* WORK INSTRUCTION
Once the line with "among them entering" is found in the entries below, print it and each following line exactly, stopping after the line with "match symRead e i, classifyFrom"; print nothing else.
(RECORDS PROVIDED Opens)
-- ==== Sys2Proof/Machine/Ops.lean ====
section
/-! DEFINITION. The shared operations: configuration and event checks, symbol reads and the queue,
PARSE and DISPATCH as functions, and the named updates of the state (the writes each rule lists),
among them entering FAULT (R233) and leaving it by RESET (R260). -/

namespace Sys2Proof.Machine

/-! ## Configuration (R5, R6) -/

/-- The distance of two naturals. -/
def absDiff (a b : Nat) : Nat := (a - b) + (b - a)

/-- R6 in its decidable form: the high windows or the low windows of logic-0 and logic-1 are
disjoint. -/
def windowsDisjoint (cfg : Config) : Bool :=
  absDiff cfg.tZeroH cfg.tOneH ≥ 2 * cfg.margin - 1
    || absDiff cfg.tZeroL cfg.tOneL ≥ 2 * cfg.margin - 1

/-- The sparse table's canonical form: keys strictly rising (log 24). -/
def keysRising : List (BitVec 8 × BitVec 8) → Bool
  | [] => true
  | [_] => true
  | a :: b :: rest => a.1.toNat < b.1.toNat && keysRising (b :: rest)

/-- A well-formed configuration: R6, and the constraint column of R5 (log 13). -/
def configOk (cfg : Config) : Bool :=
  1 ≤ cfg.margin && windowsDisjoint cfg
    && 1 ≤ cfg.durW && cfg.durW ≤ 15
    && 2 ≤ cfg.qdepth
    && normalLen ≤ cfg.bufDepth && cfg.bufDepth ≤ 65535
    && 0 < cfg.rxTimeoutMs
    && keysRising cfg.cmdTable

/-- The state right after reset in a configuration fixed before reset is released (R262, R263). -/
def State.powerOn (cfg : Config) : State := { State.reset with cfg := cfg }

/-! ## Events and the queue (R51, R52, R55) -/

/-- A well-formed event (R51): COUNT at most BUF_DEPTH, and exactly COUNT words. -/
def eventOk (cfg : Config) (e : Event) : Bool :=
  e.count ≤ cfg.bufDepth && e.count == e.sym.length

/-- SymRead(e, i) (R52), defined only for i < e.count. -/
def symRead (e : Event) (i : Nat) : Option SymW :=
  if i < e.count then e.sym[i]? else none

/-- Enqueue (R55): at the tail, and the new event is the one dropped when the queue is full. -/
def enqueue (cfg : Config) (q : List Event) (e : Event) : List Event :=
  if q.length < cfg.qdepth then q ++ [e] else q

/-- Dequeue (R55): the head and the rest, of a non-empty queue. -/
def dequeue : List Event → Option (Event × List Event)
  | [] => none
  | e :: q => some (e, q)

/-! ## PARSE, functional form (R130 to R138) -/

/-- Classify the symbols `i`, `i + 1`, … of an event, `n` of them (R132). None: a read out of range. -/
def classifyFrom (cfg : Config) (e : Event) : Nat → Nat → Option (List BitClass)
  | _, 0 => some []
  | i, n + 1 =>
    match symRead e i, classifyFrom cfg e (i + 1) n with
    | some w, some cs => some (classifyBit cfg w :: cs)
    | _, _ => none

/-- The sum over i of 2^i where bit i is One: least significant bit first (R134, R135). -/
def assemble : List BitClass → Nat
  | [] => 0
  | c :: cs => (if c = .one then 1 else 0) + 2 * assemble cs

/-- PARSE on the 32 classified data symbols (R133 to R135). -/
def parseBits (cs : List BitClass) : ParseResult :=
  if cs.contains .invalid then .badBit
  else .ok (BitVec.ofNat 16 (assemble (cs.take 16))) (BitVec.ofNat 16 (assemble (cs.drop 16)))

/-- PARSE (R130): the leading code first (R131), then data symbols 1 to 32 (R132). Symbol 33 is not
read (R137) and nothing else is checked (R138). None: a read out of range. -/
def parse (cfg : Config) (e : Event) : Option ParseResult :=
  match symRead e 0 with
  | none => none
  | some w0 =>
    if checkLeading cfg w0 then (classifyFrom cfg e 1 dataBits).map parseBits
    else some .badLeading

/-! ## DISPATCH (R160 to R173) -/

/-- COUNT as the outcome word holds it (R73). -/
def countField (n : Nat) : BitVec 16 := BitVec.ofNat 16 n

/-- An outcome that carries nothing but COUNT and leaves the last pair alone (R166, R167, R169,
R170). -/
def plainOutcome (code : BitVec 4) (n : Nat) (la lc : BitVec 16) (lv : Bool) : Dispatched where
  word := mkOutcome code
    { lv := false, mapped := false, label := 0#8, addr := 0#16, cmd := 0#16, count := countField n }
  lastAddr := la
  lastCmd := lc
  lastValid := lv

/-- NORMAL after PARSE (R161): the outcome of each parse result and the new last pair (R162). -/
def normalOutcome (cfg : Config) (r : ParseResult) (la lc : BitVec 16) (lv : Bool) : Dispatched :=
  match r with
  | .ok a c =>
    let (hit, lab) := lookup cfg (cmdKey c)
    { word :=
        if hit then mkOutcome 0x1#4
          { lv := true, mapped := true, label := lab, addr := a, cmd := c,
            count := countField normalLen }
        else mkOutcome 0x2#4
          { lv := true, mapped := false, label := 0#8, addr := a, cmd := c,
            count := countField normalLen }
      lastAddr := a
      lastCmd := c
      lastValid := true }
  | .badLeading => plainOutcome 0x3#4 normalLen la lc lv
  | .badBit => plainOutcome 0x4#4 normalLen la lc lv

/-- REPEATP after CHECK_REPEAT (R168, R169). -/
def repeatOutcome (cfg : Config) (isRepeat : Bool) (la lc : BitVec 16) (lv : Bool) : Dispatched :=
  if isRepeat then
    if lv then
      let (hit, lab) := lookup cfg (cmdKey lc)
      { word := mkOutcome 0x5#4
          { lv := true, mapped := hit, label := if hit then lab else 0#8, addr := la, cmd := lc,
            count := countField repeatLen }
        lastAddr := la
        lastCmd := lc
        lastValid := lv }
    else plainOutcome 0x5#4 repeatLen la lc lv
  else plainOutcome 0x6#4 repeatLen la lc lv

/-- REPEATP (R168): symbol 0 alone is read. None: a read out of range. -/
def repeatPath (cfg : Config) (e : Event) (la lc : BitVec 16) (lv : Bool) : Option Dispatched :=
  (symRead e 0).map fun w => repeatOutcome cfg (checkRepeat cfg w) la lc lv

/-- The path of every other length (R170): no symbol is read. -/
def unknownPath (e : Event) (la lc : BitVec 16) (lv : Bool) : Dispatched :=
  plainOutcome 0x7#4 e.count la lc lv

/-- DISPATCH (R160): the length validator. None: a read out of range. -/
def dispatch (cfg : Config) (e : Event) (la lc : BitVec 16) (lv : Bool) : Option Dispatched :=
  if e.count = normalLen then (parse cfg e).map fun r => normalOutcome cfg r la lc lv
  else if e.count = repeatLen then repeatPath cfg e la lc lv
  else some (unknownPath e la lc lv)

/-- DISPATCH of an event with the state's last pair, as DECODE applies it (R197). -/
def State.dispatchOf (s : State) (e : Event) : Option Dispatched :=
  dispatch s.cfg e s.lastAddr s.lastCmd s.lastValid

/-! ## Named updates -/

/-- A combinational unit drives its result (R108: nothing else changes). Log 5. -/
def State.drive (s : State) (c : Comb) : State := { s with comb := c }

/-- The writes of ARM_OK (R191). -/
def State.armDone (s : State) : State := { s with armed := true, retryCnt := 0, fsm := .wait }

/-- The writes of an ARM_FAIL with a retry left (R192). -/
def State.retryArm (s : State) : State := { s with retryCnt := s.retryCnt + 1, fsm := .arm }

/-- Entering FAULT (R233), the nearest thing the block has to taking an exception (R236): STATE alone
changes, nothing is saved, no vector. -/
def State.enterFault (s : State) : State := { s with fsm := .fault }

/-- The way out of FAULT, and of every other state (R260): the registers of R42 at their reset
values; the configuration (R262) and the words already emitted (R41) stay, as do the model's own
fields. -/
def State.resetRegs (s : State) : State :=
  { s with
    fsm := .arm, armed := false, retryCnt := 0, queue := [], curEvt := none
    lastAddr := 0x0000#16, lastCmd := 0x0000#16, lastValid := false
    sr := 0x0000_0000#32, bitCnt := 0#6, idx := 0#16 }

/-- The writes of POST (R194). -/
def State.posted (s : State) (e : Event) : State :=
  { s with armed := false, queue := enqueue s.cfg s.queue e }

/-- The parser's start (R141). -/
def State.parserInit (s : State) : State :=
  { s with sr := 0x0000_0000#32, bitCnt := 0#6, idx := 0#16 }

/-- The writes of DEQUEUE (R195) but the parser's start. -/
def State.taken (s : State) (e : Event) (rest : List Event) : State :=
  { s with curEvt := some e, queue := rest, fsm := .decode }

/-- The writes of a micro-step that goes on (R139). -/
def State.shifted (s : State) (sr : BitVec 32) (bitCnt : BitVec 6) (idx : BitVec 16) : State :=
  { s with sr := sr, bitCnt := bitCnt, idx := idx }

/-- The writes of DECODE (R197): the word is emitted (R205), the last pair written, CUR_EVT given up
and the controller back in ARM (R198). -/
def State.emitted (s : State) (d : Dispatched) : State :=
  { s with
    out := s.out ++ [d.word]
    lastAddr := d.lastAddr, lastCmd := d.lastCmd, lastValid := d.lastValid
    curEvt := none, fsm := .arm }

/-- SR, BITCNT and IDX after the atomic form has parsed a frame: unspecified (R33, I21), so free
values within their bounds. Log 9. -/
def State.parserFree (s : State) : State :=
  { s with
    sr := Config.freeSr s.draws
    bitCnt := BitVec.ofNat 6 (Config.freeBitCnt s.draws).val
    idx := BitVec.ofNat 16 (Config.freeIdx s.draws).val
    draws := s.draws + 1 }

/-- The parser's registers after DECODE: open only when a count-34 event was parsed. -/
def State.afterParse (s : State) (e : Event) : State :=
  if e.count = normalLen then s.parserFree else s

/-! ## The outcome of the event being decoded -/

/-- DISPATCH of CUR_EVT, then `k`; stops where DECODE is not enabled or an internal error is met. -/
def withDispatched (s : State) (k : Event → Dispatched → Result) : Result :=
  if s.fsm = .decode then
    match s.curEvt with
    | none => .fault .curEvtNotHeld
    | some e =>
      match s.dispatchOf e with
      | none => .fault .symReadOutOfRange
      | some d => k e d
  else .refused .notEnabled

/-- The DECODE step (R197). -/
def decodeStep (s : State) : Result :=
  withDispatched s fun e d => .next ((s.emitted d).afterParse e)

/-- The DECODE step seen at the outcome port: taken when the word it emits is `w` (R164 to R170).
Log 7. -/
def emitStep (w : OutW) (s : State) : Result :=
  withDispatched s fun e d =>
    if d.word = w then .next ((s.emitted d).afterParse e) else .refused .outcomeNotEmitted

/-- A micro-step that ends the parse (R139, R197): the dispatcher's normal-frame path takes the
result in the same micro-step. -/
def finishParse (s : State) (r : ParseResult) : Result :=
  .next (s.emitted (normalOutcome s.cfg r s.lastAddr s.lastCmd s.lastValid))

/-- An operation that takes an event of the lengths `p` allows. -/
def withEvent (s : State) (e : Event) (p : Nat → Bool) (k : Option Comb) : Result :=
  if eventOk s.cfg e then
    if p e.count then
      match k with
      | some c => .next (s.drive c)
      | none => .fault .symReadOutOfRange
    else .refused .wrongCount
  else .refused .malformedEvent

end Sys2Proof.Machine
end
(RECORDS PROVIDED Closes)
* EXERCISE OUTPUT
among them entering FAULT (R233) and leaving it by RESET (R260). -/

namespace Sys2Proof.Machine

/-! ## Configuration (R5, R6) -/

/-- The distance of two naturals. -/
def absDiff (a b : Nat) : Nat := (a - b) + (b - a)

/-- R6 in its decidable form: the high windows or the low windows of logic-0 and logic-1 are
disjoint. -/
def windowsDisjoint (cfg : Config) : Bool :=
  absDiff cfg.tZeroH cfg.tOneH ≥ 2 * cfg.margin - 1
    || absDiff cfg.tZeroL cfg.tOneL ≥ 2 * cfg.margin - 1

/-- The sparse table's canonical form: keys strictly rising (log 24). -/
def keysRising : List (BitVec 8 × BitVec 8) → Bool
  | [] => true
  | [_] => true
  | a :: b :: rest => a.1.toNat < b.1.toNat && keysRising (b :: rest)

/-- A well-formed configuration: R6, and the constraint column of R5 (log 13). -/
def configOk (cfg : Config) : Bool :=
  1 ≤ cfg.margin && windowsDisjoint cfg
    && 1 ≤ cfg.durW && cfg.durW ≤ 15
    && 2 ≤ cfg.qdepth
    && normalLen ≤ cfg.bufDepth && cfg.bufDepth ≤ 65535
    && 0 < cfg.rxTimeoutMs
    && keysRising cfg.cmdTable

/-- The state right after reset in a configuration fixed before reset is released (R262, R263). -/
def State.powerOn (cfg : Config) : State := { State.reset with cfg := cfg }

/-! ## Events and the queue (R51, R52, R55) -/

/-- A well-formed event (R51): COUNT at most BUF_DEPTH, and exactly COUNT words. -/
def eventOk (cfg : Config) (e : Event) : Bool :=
  e.count ≤ cfg.bufDepth && e.count == e.sym.length

/-- SymRead(e, i) (R52), defined only for i < e.count. -/
def symRead (e : Event) (i : Nat) : Option SymW :=
  if i < e.count then e.sym[i]? else none

/-- Enqueue (R55): at the tail, and the new event is the one dropped when the queue is full. -/
def enqueue (cfg : Config) (q : List Event) (e : Event) : List Event :=
  if q.length < cfg.qdepth then q ++ [e] else q

/-- Dequeue (R55): the head and the rest, of a non-empty queue. -/
def dequeue : List Event → Option (Event × List Event)
  | [] => none
  | e :: q => some (e, q)

/-! ## PARSE, functional form (R130 to R138) -/

/-- Classify the symbols `i`, `i + 1`, … of an event, `n` of them (R132). None: a read out of range. -/
def classifyFrom (cfg : Config) (e : Event) : Nat → Nat → Option (List BitClass)
  | _, 0 => some []
  | i, n + 1 =>
    match symRead e i, classifyFrom cfg e (i + 1) n with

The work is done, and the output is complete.